───── DATA SHOWN ─────

-- ==== Sys2Proof/Config.lean ====
section
/-! DEFINITION. The implementation parameters of 00_scope.md R4 that one step of the core depends on. -/

namespace Sys2Proof

/-- BIGEND: the byte order of instruction fetch (20_memory.md R31, D20). -/
inductive ByteOrder where
  | little
  | big
deriving DecidableEq, Repr

/-- RS_AMOUNT_BYTE: which byte of Rs gives a register-specified shift amount (41_operand2_shifter.md R91, D6). -/
inductive RsAmountByte where
  /-- Rs[7:0]. -/
  | low
  /-- Rs[31:24], the literal reading of the source (90_conflicts.md C12). -/
  | high
deriving DecidableEq, Repr

/-- The open parameters of 00_scope.md R4 that a step reads and no step changes. The fourth open parameter,
HALT_ADDR, belongs to a run and not to the chip (D26): see Safety.lean. -/
structure Params where
  rsAmountByte : RsAmountByte
  byteOrder : ByteOrder
deriving DecidableEq, Repr

/-- The spec's own defaults. DESIGN CHOICE (unsafe: the source says the opposite of `low` and nothing on the byte
order): logs 3 and 4. -/
abbrev Config.defaultParams : Params := { rsAmountByte := .low, byteOrder := .little }

end Sys2Proof
end

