-- ==== Sys2Proof/Syntax.lean ====
section
/-! DEFINITION. The instructions as syntax: one constructor of `Instr` for each of the 48 rows of
spec/opcode_table.json (16 mnemonics in three operand-2 forms). -/

namespace Sys2Proof

/-- The fifteen conditions of 30_encoding.md R47. The reserved code 1111 is no condition: the decoder refuses it (R51). -/
inductive Cond where
  | eq | ne | cs | cc | mi | pl | vs | vc | hi | ls | ge | lt | gt | le | al
deriving DecidableEq, Repr

/-- The general registers other than R15 (10_state.md R10, R12). -/
inductive Gpr where
  | r0 | r1 | r2 | r3 | r4 | r5 | r6 | r7 | r8 | r9 | r10 | r11 | r12 | r13 | r14
deriving DecidableEq, Repr

/-- What a 4-bit register field names: one of R0 to R14, or R15, the program counter (10_state.md R11, R12). -/
inductive Reg where
  | gpr (g : Gpr)
  | pc
deriving DecidableEq, Repr

/-- The four shift types of 30_encoding.md R45. RRX is written as ROR with amount 0 (R90). -/
inductive ShiftType where
  | lsl | lsr | asr | ror
deriving DecidableEq, Repr

/-- Operand 2 as an 8-bit constant and a 4-bit rotate count (30_encoding.md R42). -/
structure ImmOperand where
  rotate : BitVec 4
  imm8 : BitVec 8
deriving DecidableEq, Repr

/-- Operand 2 as a register shifted by an amount in the instruction (30_encoding.md R43). -/
structure ShiftImmOperand where
  amount : BitVec 5
  ty : ShiftType
  rm : Reg
deriving DecidableEq, Repr

/-- Operand 2 as a register shifted by an amount held in a register (30_encoding.md R44). `rs` may be written as
R15; such an instruction is ill-formed and executing it faults (10_state.md R12). -/
structure ShiftRegOperand where
  rs : Reg
  ty : ShiftType
  rm : Reg
deriving DecidableEq, Repr

/-- The three forms of operand 2 (30_encoding.md R53). -/
inductive Operand2 where
  | imm (o : ImmOperand)
  | regImm (o : ShiftImmOperand)
  | regReg (o : ShiftRegOperand)
deriving DecidableEq, Repr

/-- One constructor per row of spec/opcode_table.json. `s` is the S bit; TST, TEQ, CMP and CMN have it always set
(30_encoding.md R48, R50) and so carry none. MOV and MVN carry the Rn field they ignore, and the four tests the Rd
field, which selects the P form when it names R15 (R52). -/
inductive Instr where
  -- Imm
  | andImm (c : Cond) (s : Bool) (rn rd : Reg) (o : ImmOperand)
  | eorImm (c : Cond) (s : Bool) (rn rd : Reg) (o : ImmOperand)
  | subImm (c : Cond) (s : Bool) (rn rd : Reg) (o : ImmOperand)
  | rsbImm (c : Cond) (s : Bool) (rn rd : Reg) (o : ImmOperand)
  | addImm (c : Cond) (s : Bool) (rn rd : Reg) (o : ImmOperand)
  | adcImm (c : Cond) (s : Bool) (rn rd : Reg) (o : ImmOperand)
  | sbcImm (c : Cond) (s : Bool) (rn rd : Reg) (o : ImmOperand)
  | rscImm (c : Cond) (s : Bool) (rn rd : Reg) (o : ImmOperand)
  | tstImm (c : Cond) (rn rd : Reg) (o : ImmOperand)
  | teqImm (c : Cond) (rn rd : Reg) (o : ImmOperand)
  | cmpImm (c : Cond) (rn rd : Reg) (o : ImmOperand)
  | cmnImm (c : Cond) (rn rd : Reg) (o : ImmOperand)
  | orrImm (c : Cond) (s : Bool) (rn rd : Reg) (o : ImmOperand)
  | movImm (c : Cond) (s : Bool) (rn rd : Reg) (o : ImmOperand)
  | bicImm (c : Cond) (s : Bool) (rn rd : Reg) (o : ImmOperand)
  | mvnImm (c : Cond) (s : Bool) (rn rd : Reg) (o : ImmOperand)
  -- RegImm
  | andRegImm (c : Cond) (s : Bool) (rn rd : Reg) (o : ShiftImmOperand)
  | eorRegImm (c : Cond) (s : Bool) (rn rd : Reg) (o : ShiftImmOperand)
  | subRegImm (c : Cond) (s : Bool) (rn rd : Reg) (o : ShiftImmOperand)
  | rsbRegImm (c : Cond) (s : Bool) (rn rd : Reg) (o : ShiftImmOperand)
  | addRegImm (c : Cond) (s : Bool) (rn rd : Reg) (o : ShiftImmOperand)
  | adcRegImm (c : Cond) (s : Bool) (rn rd : Reg) (o : ShiftImmOperand)
  | sbcRegImm (c : Cond) (s : Bool) (rn rd : Reg) (o : ShiftImmOperand)
  | rscRegImm (c : Cond) (s : Bool) (rn rd : Reg) (o : ShiftImmOperand)
  | tstRegImm (c : Cond) (rn rd : Reg) (o : ShiftImmOperand)
  | teqRegImm (c : Cond) (rn rd : Reg) (o : ShiftImmOperand)
  | cmpRegImm (c : Cond) (rn rd : Reg) (o : ShiftImmOperand)
  | cmnRegImm (c : Cond) (rn rd : Reg) (o : ShiftImmOperand)
  | orrRegImm (c : Cond) (s : Bool) (rn rd : Reg) (o : ShiftImmOperand)
  | movRegImm (c : Cond) (s : Bool) (rn rd : Reg) (o : ShiftImmOperand)
  | bicRegImm (c : Cond) (s : Bool) (rn rd : Reg) (o : ShiftImmOperand)
  | mvnRegImm (c : Cond) (s : Bool) (rn rd : Reg) (o : ShiftImmOperand)
  -- RegReg
  | andRegReg (c : Cond) (s : Bool) (rn rd : Reg) (o : ShiftRegOperand)
  | eorRegReg (c : Cond) (s : Bool) (rn rd : Reg) (o : ShiftRegOperand)
  | subRegReg (c : Cond) (s : Bool) (rn rd : Reg) (o : ShiftRegOperand)
  | rsbRegReg (c : Cond) (s : Bool) (rn rd : Reg) (o : ShiftRegOperand)
  | addRegReg (c : Cond) (s : Bool) (rn rd : Reg) (o : ShiftRegOperand)
  | adcRegReg (c : Cond) (s : Bool) (rn rd : Reg) (o : ShiftRegOperand)
  | sbcRegReg (c : Cond) (s : Bool) (rn rd : Reg) (o : ShiftRegOperand)
  | rscRegReg (c : Cond) (s : Bool) (rn rd : Reg) (o : ShiftRegOperand)
  | tstRegReg (c : Cond) (rn rd : Reg) (o : ShiftRegOperand)
  | teqRegReg (c : Cond) (rn rd : Reg) (o : ShiftRegOperand)
  | cmpRegReg (c : Cond) (rn rd : Reg) (o : ShiftRegOperand)
  | cmnRegReg (c : Cond) (rn rd : Reg) (o : ShiftRegOperand)
  | orrRegReg (c : Cond) (s : Bool) (rn rd : Reg) (o : ShiftRegOperand)
  | movRegReg (c : Cond) (s : Bool) (rn rd : Reg) (o : ShiftRegOperand)
  | bicRegReg (c : Cond) (s : Bool) (rn rd : Reg) (o : ShiftRegOperand)
  | mvnRegReg (c : Cond) (s : Bool) (rn rd : Reg) (o : ShiftRegOperand)
deriving DecidableEq, Repr

end Sys2Proof
end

─────

Show the lines above with "field".

> WORKED SOLUTION
/-- What a 4-bit register field names: one of R0 to R14, or R15, the program counter (10_state.md R11, R12). -/
(30_encoding.md R48, R50) and so carry none. MOV and MVN carry the Rn field they ignore, and the four tests the Rd
field, which selects the P form when it names R15 (R52). -/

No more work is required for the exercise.